Так, по крайней мере, гласит одна история. Другая, рассказанная сэром Натаниэлем Враксолом, пожалуй, правдоподобнее. Похоже, граф Бесборо был ничуть не меньше противен его избранию, чем Джордж Селуин, и эти двое договорились любой ценой ради собственного удобства неизменно присутствовать в клубе во время голосования, чтобы опускать черные шары. В вечер его триумфа лорд Бесборо был там, как обычно, а Селуин находился в своих апартаментах в Кливленд-Роу, собираясь в клуб. Внезапно в дом Брукса ворвался посыльный с важной запиской для моего лорда, который, распечатав ее, с ужасом обнаружил, что она от его невестки, леди Данканнон, извещавшей, что его дом на Кавендиш-сквер горит, и умолявшей его немедленно приехать. Будучи уверен, что соратник по заговору останется на посту, граф немедленно отправился в путь. Но почти в тот же миг Селуин получил весточку о том, что его приемную дочь, к которой он был очень привязан, сразил тяжелый недуг. Дорога оказалась расчищена; и к тому времени, как граф вернулся, убедившись — излишне говорить — в полной сохранности своего дома, и соединился с Селуином, чья дочь отродясь не чувствовала себя лучше, сын актера был уже избран, а заговорщики осознали, что их провели.
Но в эту Палату, где приходится представлять интересы тысяч людей и принимать участие в управлении нацией, в нашей стране попасть куда проще, чем в клуб, где нужно лишь бездельничать, играть в азартные игры и обедать; и Шеридан был избран от города Стаффорд, вероятно, без больших ухищрений, чем старый избитый фокус с подкладыванием пятифунтовых банкнот под стаканы избирателей или покупка домашнего окорока за тридцать фунтов. Взятки ли он давал или нет, против его избрания подали петицию — в те дни это было почти неизбежно, — и его первая речь в парламенте была произнесена в защиту добрых бюргеров этого тихого маленького уездного городка. Произнеся эту речь, которую выслушали в молчании из-за его репутации драматурга, но которая, судя по всему, не произвела особого впечатления, он бросился на галерку и с жаром спросил своего друга Вудфолла, что тот о ней думает. Тот откровенный человек покачал головой и сказал, что ораторское искусство — не его конек. Шеридан на мгновение опустил голову на руку, а затем с яростной силой воскликнул: «И все же это во мне есть, клянусь Небом, оно вырвется наружу!»

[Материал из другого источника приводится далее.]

-- ==== Sys2Proof/Laws/State.lean ====
section
/-! SUPPORT. The named updates, field by field: what each leaves alone, true by unfolding, for `simp`. -/

namespace Sys2Proof.Machine

/-! ### State.setHdr -/

@[simp] theorem State.setHdr_pending (s : State) (p : Page) (h : PageHdr) :
    (s.setHdr p h).pending = s.pending := rfl
@[simp] theorem State.setHdr_build (s : State) (p : Page) (h : PageHdr) :
    (s.setHdr p h).build = s.build := rfl
@[simp] theorem State.setHdr_now (s : State) (p : Page) (h : PageHdr) :
    (s.setHdr p h).now = s.now := rfl
@[simp] theorem State.setHdr_nextId (s : State) (p : Page) (h : PageHdr) :
    (s.setHdr p h).nextId = s.nextId := rfl
@[simp] theorem State.setHdr_freeIx (s : State) (p : Page) (h : PageHdr) :
    (s.setHdr p h).freeIx = s.freeIx := rfl
@[simp] theorem State.setHdr_mem (s : State) (p : Page) (h : PageHdr) :
    (s.setHdr p h).mem = s.mem := rfl
@[simp] theorem State.setHdr_range (s : State) (p : Page) (h : PageHdr) :
    (s.setHdr p h).range = s.range := rfl
@[simp] theorem State.setHdr_reqs (s : State) (p : Page) (h : PageHdr) :
    (s.setHdr p h).reqs = s.reqs := rfl
@[simp] theorem State.setHdr_access (s : State) (p : Page) (h : PageHdr) :
    (s.setHdr p h).access = s.access := rfl
@[simp] theorem State.setHdr_jobs (s : State) (p : Page) (h : PageHdr) :
    (s.setHdr p h).jobs = s.jobs := rfl
@[simp] theorem State.setHdr_granted (s : State) (p : Page) (h : PageHdr) :
    (s.setHdr p h).granted = s.granted := rfl
@[simp] theorem State.setHdr_setNow (s : State) (p : Page) (h : PageHdr) :
    (s.setHdr p h).setNow = s.setNow := rfl
@[simp] theorem State.setHdr_paged (s : State) (p : Page) (h : PageHdr) :
    (s.setHdr p h).paged = s.paged := rfl
@[simp] theorem State.setHdr_rcOld (s : State) (p : Page) (h : PageHdr) :
    (s.setHdr p h).rcOld = s.rcOld := rfl
@[simp] theorem State.setHdr_clu (s : State) (p : Page) (h : PageHdr) :
    (s.setHdr p h).clu = s.clu := rfl
@[simp] theorem State.setHdr_ush (s : State) (p : Page) (h : PageHdr) :
    (s.setHdr p h).ush = s.ush := rfl
@[simp] theorem State.setHdr_step (s : State) (p : Page) (h : PageHdr) :
    (s.setHdr p h).step = s.step := rfl
@[simp] theorem State.setHdr_lat (s : State) (p : Page) (h : PageHdr) :
    (s.setHdr p h).lat = s.lat := rfl
@[simp] theorem State.setHdr_opa (s : State) (p : Page) (h : PageHdr) :
    (s.setHdr p h).opa = s.opa := rfl
@[simp] theorem State.setHdr_tile (s : State) (p : Page) (h : PageHdr) :
    (s.setHdr p h).tile = s.tile := rfl
@[simp] theorem State.setHdr_vec (s : State) (p : Page) (h : PageHdr) :
    (s.setHdr p h).vec = s.vec := rfl
@[simp] theorem State.setHdr_flt (s : State) (p : Page) (h : PageHdr) :
    (s.setHdr p h).flt = s.flt := rfl
@[simp] theorem State.setHdr_hall (s : State) (p : Page) (h : PageHdr) :
    (s.setHdr p h).hall = s.hall := rfl
@[simp] theorem State.setHdr_lhall (s : State) (p : Page) (h : PageHdr) :
    (s.setHdr p h).lhall = s.lhall := rfl
@[simp] theorem State.setHdr_land (s : State) (p : Page) (h : PageHdr) :
    (s.setHdr p h).land = s.land := rfl
@[simp] theorem State.setHdr_strm (s : State) (p : Page) (h : PageHdr) :
    (s.setHdr p h).strm = s.strm := rfl
@[simp] theorem State.setHdr_gal (s : State) (p : Page) (h : PageHdr) :
    (s.setHdr p h).gal = s.gal := rfl
@[simp] theorem State.setHdr_fab (s : State) (p : Page) (h : PageHdr) :
    (s.setHdr p h).fab = s.fab := rfl
@[simp] theorem State.setHdr_win (s : State) (p : Page) (h : PageHdr) :
    (s.setHdr p h).win = s.win := rfl
@[simp] theorem State.setHdr_sync (s : State) (p : Page) (h : PageHdr) :
    (s.setHdr p h).sync = s.sync := rfl
@[simp] theorem State.setHdr_pwr (s : State) (p : Page) (h : PageHdr) :
    (s.setHdr p h).pwr = s.pwr := rfl
@[simp] theorem State.setHdr_energy (s : State) (p : Page) (h : PageHdr) :
    (s.setHdr p h).energy = s.energy := rfl
@[simp] theorem State.setHdr_therm (s : State) (p : Page) (h : PageHdr) :
    (s.setHdr p h).therm = s.therm := rfl
@[simp] theorem State.setHdr_evt (s : State) (p : Page) (h : PageHdr) :
    (s.setHdr p h).evt = s.evt := rfl
@[simp] theorem State.setHdr_mgmt (s : State) (p : Page) (h : PageHdr) :
    (s.setHdr p h).mgmt = s.mgmt := rfl
@[simp] theorem State.setHdr_test (s : State) (p : Page) (h : PageHdr) :
    (s.setHdr p h).test = s.test := rfl
@[simp] theorem State.setHdr_fuse (s : State) (p : Page) (h : PageHdr) :
    (s.setHdr p h).fuse = s.fuse := rfl

/-! ### State.noteSet -/

@[simp] theorem State.noteSet_pending (s : State) (p : Page) (b : Nat) :
    (s.noteSet p b).pending = s.pending := rfl
@[simp] theorem State.noteSet_build (s : State) (p : Page) (b : Nat) :
    (s.noteSet p b).build = s.build := rfl
@[simp] theorem State.noteSet_now (s : State) (p : Page) (b : Nat) :
    (s.noteSet p b).now = s.now := rfl
@[simp] theorem State.noteSet_nextId (s : State) (p : Page) (b : Nat) :
    (s.noteSet p b).nextId = s.nextId := rfl
@[simp] theorem State.noteSet_freeIx (s : State) (p : Page) (b : Nat) :
    (s.noteSet p b).freeIx = s.freeIx := rfl
@[simp] theorem State.noteSet_hdr (s : State) (p : Page) (b : Nat) :
    (s.noteSet p b).hdr = s.hdr := rfl
@[simp] theorem State.noteSet_mem (s : State) (p : Page) (b : Nat) :
    (s.noteSet p b).mem = s.mem := rfl
@[simp] theorem State.noteSet_range (s : State) (p : Page) (b : Nat) :
    (s.noteSet p b).range = s.range := rfl
@[simp] theorem State.noteSet_reqs (s : State) (p : Page) (b : Nat) :
    (s.noteSet p b).reqs = s.reqs := rfl
@[simp] theorem State.noteSet_access (s : State) (p : Page) (b : Nat) :
    (s.noteSet p b).access = s.access := rfl
@[simp] theorem State.noteSet_jobs (s : State) (p : Page) (b : Nat) :
    (s.noteSet p b).jobs = s.jobs := rfl
@[simp] theorem State.noteSet_granted (s : State) (p : Page) (b : Nat) :
    (s.noteSet p b).granted = s.granted := rfl
@[simp] theorem State.noteSet_paged (s : State) (p : Page) (b : Nat) :
    (s.noteSet p b).paged = s.paged := rfl
@[simp] theorem State.noteSet_rcOld (s : State) (p : Page) (b : Nat) :
    (s.noteSet p b).rcOld = s.rcOld := rfl
@[simp] theorem State.noteSet_clu (s : State) (p : Page) (b : Nat) :
    (s.noteSet p b).clu = s.clu := rfl
@[simp] theorem State.noteSet_ush (s : State) (p : Page) (b : Nat) :
    (s.noteSet p b).ush = s.ush := rfl
@[simp] theorem State.noteSet_step (s : State) (p : Page) (b : Nat) :
    (s.noteSet p b).step = s.step := rfl
@[simp] theorem State.noteSet_lat (s : State) (p : Page) (b : Nat) :
    (s.noteSet p b).lat = s.lat := rfl
@[simp] theorem State.noteSet_opa (s : State) (p : Page) (b : Nat) :
    (s.noteSet p b).opa = s.opa := rfl
@[simp] theorem State.noteSet_tile (s : State) (p : Page) (b : Nat) :
    (s.noteSet p b).tile = s.tile := rfl
@[simp] theorem State.noteSet_vec (s : State) (p : Page) (b : Nat) :
    (s.noteSet p b).vec = s.vec := rfl
@[simp] theorem State.noteSet_flt (s : State) (p : Page) (b : Nat) :
    (s.noteSet p b).flt = s.flt := rfl
@[simp] theorem State.noteSet_hall (s : State) (p : Page) (b : Nat) :
    (s.noteSet p b).hall = s.hall := rfl
@[simp] theorem State.noteSet_lhall (s : State) (p : Page) (b : Nat) :
    (s.noteSet p b).lhall = s.lhall := rfl
@[simp] theorem State.noteSet_land (s : State) (p : Page) (b : Nat) :
    (s.noteSet p b).land = s.land := rfl
@[simp] theorem State.noteSet_strm (s : State) (p : Page) (b : Nat) :
    (s.noteSet p b).strm = s.strm := rfl
@[simp] theorem State.noteSet_gal (s : State) (p : Page) (b : Nat) :
    (s.noteSet p b).gal = s.gal := rfl
@[simp] theorem State.noteSet_fab (s : State) (p : Page) (b : Nat) :
    (s.noteSet p b).fab = s.fab := rfl
@[simp] theorem State.noteSet_win (s : State) (p : Page) (b : Nat) :
    (s.noteSet p b).win = s.win := rfl
@[simp] theorem State.noteSet_sync (s : State) (p : Page) (b : Nat) :
    (s.noteSet p b).sync = s.sync := rfl
@[simp] theorem State.noteSet_pwr (s : State) (p : Page) (b : Nat) :
    (s.noteSet p b).pwr = s.pwr := rfl
@[simp] theorem State.noteSet_energy (s : State) (p : Page) (b : Nat) :
    (s.noteSet p b).energy = s.energy := rfl
@[simp] theorem State.noteSet_therm (s : State) (p : Page) (b : Nat) :
    (s.noteSet p b).therm = s.therm := rfl
@[simp] theorem State.noteSet_evt (s : State) (p : Page) (b : Nat) :
    (s.noteSet p b).evt = s.evt := rfl
@[simp] theorem State.noteSet_mgmt (s : State) (p : Page) (b : Nat) :
    (s.noteSet p b).mgmt = s.mgmt := rfl
@[simp] theorem State.noteSet_test (s : State) (p : Page) (b : Nat) :
    (s.noteSet p b).test = s.test := rfl
@[simp] theorem State.noteSet_fuse (s : State) (p : Page) (b : Nat) :
    (s.noteSet p b).fuse = s.fuse := rfl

Он говорил пророчески, но не как великий муж, решивший преодолеть трудности, а скорее как человек, сознающий собственные силы и знающий, что они рано или поздно должны проявиться. Шеридан столкнулся с теми же природными препятствиями, что и Демосфен — хотя и в меньшей степени: густым и неприятным тембром голоса; однако мы не находим в этом ленивом, но одаренном англичанине той удивительной настойчивости, того победного рвения, которые позволили афинянину обратить эти самые изъяны себе на пользу. Он действительно готовил свои речи и порой предавался тому же усердию, какое проявил при создании «Школы злословия»; но его праздный, гедонистический образ жизни не оставлял времени для столь стойкой преданности красноречию, которая могла бы сделать его лучшим оратором своего века, ибо природные способности его, пожалуй, превосходили способности Питта, Фокса или даже Бóрка, хотя образование уступало образованию этих двух государственных деятелей.
С этого времени жизнь Шеirдана делилась на две фазы: политика и светского человека. К первой у нас в подобной мемуарной книге нет никакого отношения, да и в самом деле трудно сказать, в ораторском ли искусстве, драматургии или остроумии стяжал он величайшую славу. Между этими тремя ипостасями есть, однако, некоторая разница. На подмостках сцены и на подмостках страны его слава зиждилась на весьма немногих грандиозных всплесках — одни из них были выношены, подготовлены, обдуманы, другие — спонтанны. Он оставил всего три великие комедии, и то, пожалуй, лишь одну поистине грандиозную. Точно так же он произнес лишь две великие речи, а может, и вовсе одну. Его же остроумие — хотя утверждают, что оно тоже было постановочным — являлось неизменным спутником его повседневной жизни, и Шеридан оставил после себя не две-три знаменитые остроты, а сотню.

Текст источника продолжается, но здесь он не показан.